After reading the data below, copy out every line that contains the word "mine".

[Entries taken from a collection]
::::::::

def Sched.spawnOldest (q : Sched) : Bool := takesOldest q.depthFirst q.spawnRun q.spawns.length
def Sched.readyOldest (q : Sched) : Bool := takesOldest q.depthFirst q.readyRun q.ready.length

/-- The head TCB is malformed: it faults (R198). -/
def State.faultTcb (s : State) (c off : Nat) : State :=
  let t := s.tcb c off
  let s := (s.unqueue c off).setTcb c off 5 (some 1)
  s.coreRec c (tcbAsid t) 39 2 (fabricAddr c off) 0

/-- The selected spawn is dispatched; `keep`: the choice for the next dispatch is unchanged. -/
def State.dispatchSpawn (s : State) (c n : Nat) (keep : Bool) : State :=
  let q := (s.core c).sched
  match selected q.spawnOldest q.spawns with
  | none => s
  | some x =>
    let s := s.modCore c fun k => k.modSched fun q =>
      { q with spawns := unselected q.spawnOldest q.spawns, spawnRun := if q.spawnOldest then 0 else q.spawnRun + 1,
               lastReady := if keep then q.lastReady else false }
    (s.enterSlot c n (newThread x.pc x.asid (statusOf x.flush x.sup false false x.nbank false) x.args 0)).kickAll c

/-- The selected task is dispatched: Running, its context from its TCB (R198). -/
def State.dispatchTask (s : State) (c n off : Nat) (keep : Bool) : State :=
  let t := s.tcb c off
  let args := (List.range 4).map fun i => s.value (tileKey c (off + 32 + 8 * i)) 8
  let s := s.modCore c fun k => k.modSched fun q =>
    { q with ready := q.ready.filter fun e => e.1 != off, readyRun := if q.readyOldest then 0 else q.readyRun + 1,
             lastReady := if keep then q.lastReady else true }
  let s := (s.relink c).setTcb c off 3 none
  let x := newThread (tcbPc t) (tcbAsid t) (statusOf (tcbFlush t) false true false (tcbNbank t) false) args (fabricAddr c off)
  s.enterSlot c n { x with succs := some (tcbNsucc t) }

/-- A TCB that is not dispatched: malformed (R198), or with a STATE that R401 never dispatches, which is taken as malformed (DEDUCED, log 122). -/
def State.unfit (s : State) (c off : Nat) : Bool := tcbBad c (s.tcb c off) || decide (7 ≤ tcbState (s.tcb c off))

/-- One dispatch, or none: whether anything was done (R190). -/
def State.dispatchOne (s : State) (c : Nat) : Option State :=
  let k := s.core c
  let q := k.sched
  match k.openSlot with
  | none => none
  | some n =>
    if k.halted || k.frozen then none
    else
      let sp := selected q.spawnOldest q.spawns
      let rd := selected q.readyOldest q.ready
      match rd with
      | some (off, _) =>
        if s.unfit c off && (sp.isNone || !q.lastReady) then some (s.faultTcb c off)
        else
          let rdFits := k.banksFor (tcbNbank (s.tcb c off))
          match sp with
          | none => if rdFits then some (s.dispatchTask c n off false) else none
          | some x =>
            let spFits := k.banksFor x.nbank
            if q.lastReady then
              if spFits then some (s.dispatchSpawn c n false)
              else if s.unfit c off then some (s.faultTcb c off)
              else if rdFits then some (s.dispatchTask c n off true) else none
            else if rdFits then some (s.dispatchTask c n off false)
            else if spFits then some (s.dispatchSpawn c n true) else none
      | none =>
        match sp with
        | none => none
        | some x => if k.banksFor x.nbank then some (s.dispatchSpawn c n false) else none

/-- Dispatches until no more is possible. -/
def State.dispatchAll (s : State) (c : Nat) : Nat → State
  | 0 => s
  | n + 1 =>
    match s.dispatchOne c with
    | none => s
    | some s => s.dispatchAll c n

/-- DISPATCH (R190). -/
def execDispatch (s : State) : Host.Outcome State Fault Refusal :=
  s.perform fun s e =>
    match e with
    | .dispatch c => some (s.dispatchAll c (16 + (s.core c).sched.ready.length))
    | _ => none

/-! ## Decrements (R196) -/

/-- The source core id that a decrement shows: 4,096 for the hub. -/
def decrSource (c : Nat) : Nat := min (idOf c) 4096

/-- A decrement performed at the TCB's bank; none where it is refused. -/
def State.decrement (s : State) (c off src : Nat) : Option State :=
  let t := s.tcb c off
  if 1 < tcbState t ∨ tcbCnt t = 0 then none
  else
    let s := s.writeTcb c off 0 (natLe 2 (tcbCnt t - 1))
    some (if tcbCnt t = 1 ∧ tcbState t = 1 then (s.setTcb c off 2 none).enqueue c off src else s)

/-- DECREMENT (R196): a `tdep` hears its answer; any other refusal goes on record at the home core. -/
def execDecrement (s : State) : Host.Outcome State Fault Refusal :=
  s.perform fun s e =>
    match e with
    | .decrement m =>
      let c := coreNamed m.tcb
      let off := offsetOf m.tcb
      let heard (s : State) : State := if m.kind = .tdep ∨ m.kind = .drain then s.tell c m.src.core (.acknowledgement m.src) else s
      let refuse (cause : Nat) : State :=
        if m.kind = .tdep then s.tell c m.src.core (.refusal m.src cause)
        else heard (s.raise c
          { cause := 34, cls := 1, slot := none, asid := m.asid, addr := m.tcb, aux := decrSource m.src.core, toSup := true })
      let gate := (s.core c).gateFrom m.src.core c m.asid m.sup
      match gate with
      | .refused => some (refuse 10)
      | .onward d => some (s.send c d (.decrement { m with tcb := fabricAddr d off }))
      | .pass =>
        if (s.core c).frozen then some (s.after busyTime (.decrement m))
        else if 2 ^ 20 < off + 64 then some (refuse 6)
        else if (s.readCause c off 16).isSome then some (refuse ((s.readCause c off 16).getD 0))
        else
          match s.decrement c off (decrSource m.src.core) with
          | none => some (refuse 21)
          | some s => some (if m.kind = .tdep ∨ m.kind = .drain then s.tell c m.src.core (.acknowledgement m.src) else s)
    | _ => none
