-- ==== Sys2Proof/Machine/Context.lean ====
section
/-!
DEFINITION. Saving, restoring, discarding and killing a slot's thread (spec/19 R394 to R398, spec/20 R404, spec/10 R211, R212).
-/

namespace Sys2Proof.Machine

/-! ## The operation named by CTXCTL (R394) -/

/-- The slot that CTXCTL names. -/
def Core.ctxSlot (k : Core) : Nat := field k.ctxctl 0 4

/-- The time between two looks at what an operation waits for (log 8). -/
def ctxPeriod : Nat := 16 * Config.cycle

/-- How long a save waits for fills (R395). -/
def saveLimit : Nat := 64 * Config.us

/-- A thread is resident in a slot: in one of the states that a save accepts (R394). -/
def Slot.resident (t : Slot) : Bool := !t.saved && (t.st == .ready || t.st == .waiting || t.st == .held)

/-- The ASID and mark that the operation's accesses to its area carry: those of the thread that wrote CTXCTL. -/
def State.ctxRights (s : State) (c : Nat) : Nat × Bool :=
  match (s.core c).ctxop with
  | some ⟨some t, _, _⟩ => ((s.slot t.core t.slot).asid, true)
  | _ => (0, true)

/-- Where the save area stands; none where CTXAREA breaks R90, leaves the tile store, or is refused at its home, by a versioned window among others
(R134). -/
def State.area (s : State) (c size : Nat) : Option (Nat × Nat) :=
  let a := (s.core c).ctxarea
  let d := coreNamed a
  let (asid, sup) := s.ctxRights c
  if isFabric a && addrOk a && a.toNat % 64 == 0 && decide (offsetOf a + size ≤ 2 ^ 20) && s.reaches c d asid sup &&
      ((s.core d).windowCause (offsetOf a) size).isNone then some (d, offsetOf a)
  else none

/-- Bytes of the save area written. -/
def State.writeArea (s : State) (at_ : Nat × Nat) (off : Nat) (bs : List Byte) : State :=
  (s.writeTile at_.1 (at_.2 + off) bs).recheckAll at_.1

/-! ## Save (R395, R396) -/

/-- An access that a save waits for: not posted, and not a wait for a matrix status. -/
def Core.savedBehind (k : Core) (a : Acc) : Bool := a.jrn.isNone && !a.done && !(k.matrix.asks.any fun x => x.1.id == a.id)

/-- The thread's accesses that a save waits for. -/
def Core.waitsFor (k : Core) (n : Nat) : List Acc := (k.slot n).out.filter k.savedBehind

/-- A command of the thread has started and not yet completed: a save waits for it, a DRAIN's acknowledgements and wake-up included (R85 to R87,
R395). -/
def Core.executing (k : Core) (n : Nat) : Bool := k.matrix.queue.any fun e => e.st != .waiting && e.cmd.slot == n && e.cmd.alive

/-- Issue of a slot stops, its commands that have not started leave the queue, and its streams' FIFOs are discarded (R395, steps 1, 2 and 4). -/
def State.beginSave (s : State) (c n : Nat) : State :=
  let mine (e : MatEntry) : Bool := e.st == .waiting && e.cmd.slot == n && e.cmd.alive
  let s := s.modCore c fun k =>
    let t := k.slot n
    let op := k.ctxop.getD ⟨none, none, []⟩
    { k.setSlot n { t with saving := true, st := if t.st == .ready then .held else t.st } with
      ctxop := some { op with since := some s.now, cmds := k.matrix.queue.filter mine }
      streams := k.streams.map fun x => if x.slot == n then x.rewind else x
      matrix := { k.matrix with queue := k.matrix.queue.filter fun e => !mine e } }
  s.startCommand c

/-- A save or kill is given up: the slot goes on as before, its streams too, and its commands return to the head of the queue. -/
def State.endSave (s : State) (c n : Nat) : State :=
  let k := s.core c
  let cmds := match k.ctxop with | some op => op.cmds | none => []
  let first := k.matrix.queue.takeWhile fun e => e.st != .waiting
  let s := s.modCore c fun k =>
    ({ k.setSlot n ({ k.slot n with saving := false } : Slot).kick with
      matrix := { k.matrix with queue := first ++ cmds ++ k.matrix.queue.drop first.length } }).ungate
  let s := s.soon ((k.streams.filter fun x => x.slot == n).map fun x => .streamRefill c x.id)
  (s.startCommand c).kickAll c

/-- A stream's 64 bytes in the area (R396). -/
def streamBytes (k : Core) (n : Nat) (x : Stream) : List Byte :=
  let t := k.slot n
  let reg := if x.vec then ((List.range 32).find? fun j => t.place j == some x.reg).getD 0 else x.reg
  natLe 32 x.shape.image.toNat ++ natLe 1 x.shape.esz ++ natLe 1 (reg % 32 + 32 * b2n x.vec) ++ natLe 1 x.h ++ List.replicate 5 0 ++
    natLe 8 x.popped ++ List.replicate 16 0

/-- A bank's 32 rows of 32 values. -/
def bankBytes (a : AccBank) : List Byte := (List.range 1024).flatMap fun i => natLe 4 (a.vals.get 0 i).toNat

/-- The banks that a slot holds, in ascending order. -/
def Core.heldAccs (k : Core) (n : Nat) : List Nat := (List.range 4).filter fun b => (k.acc b).holder == some n

/-- The streams of a slot. -/
def Core.streamsOf (k : Core) (n : Nat) : List Stream := k.streams.filter fun x => x.slot == n

/-- The first 2,048 bytes of the area, in pieces with their offsets. -/
def Core.areaHead (k : Core) (n : Nat) (cmds : List MatEntry) : List (Nat × List Byte) :=
  let t := k.slot n
  let streams := k.streamsOf n
  let accs := k.heldAccs n
  [(0, t.image (k.shows n) ++ natLe 1 (streams.length % 16 + 16 * (cmds.length % 16)) ++ natLe 1 (maskOf accs + 16 * b2n t.wake + 32 * b2n t.stopped) ++
    List.replicate 30 0)] ++
  ((List.range streams.length).zip streams).map (fun x => (192 + 64 * x.1, streamBytes k n x.2)) ++
  ((List.range cmds.length).zip cmds).map (fun x => (704 + 64 * x.1, x.2.cmd.pkt))

/-- The thread's context is in the area; the slot keeps it (R211). Its banks of accumulators are released and empty, its streams stop. -/
def Core.keepSaved (k : Core) (n : Nat) : Core :=
  let ids := (k.streamsOf n).map (·.id)
  let t := k.slot n
  { k.setSlot n { t with st := .free, why := .none, saved := true, saving := false, stopped := false, push := none, pushed := none, resume := none,
                         marker := false, throttled := false, wake := false } with
    matrix := { k.matrix with accs := Table.mapVals (fun a => if a.holder == some n then {} else a) k.matrix.accs }
    streams := k.streams.filter fun x => x.slot != n
    copyq := k.copyq.filter fun id => !ids.contains id
    hwaiters := k.hwaiters.filter fun w => w.slot != n }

::::::::

**RESULT**
  let mine (e : MatEntry) : Bool := e.st == .waiting && e.cmd.slot == n && e.cmd.alive
      ctxop := some { op with since := some s.now, cmds := k.matrix.queue.filter mine }
      matrix := { k.matrix with queue := k.matrix.queue.filter fun e => !mine e } }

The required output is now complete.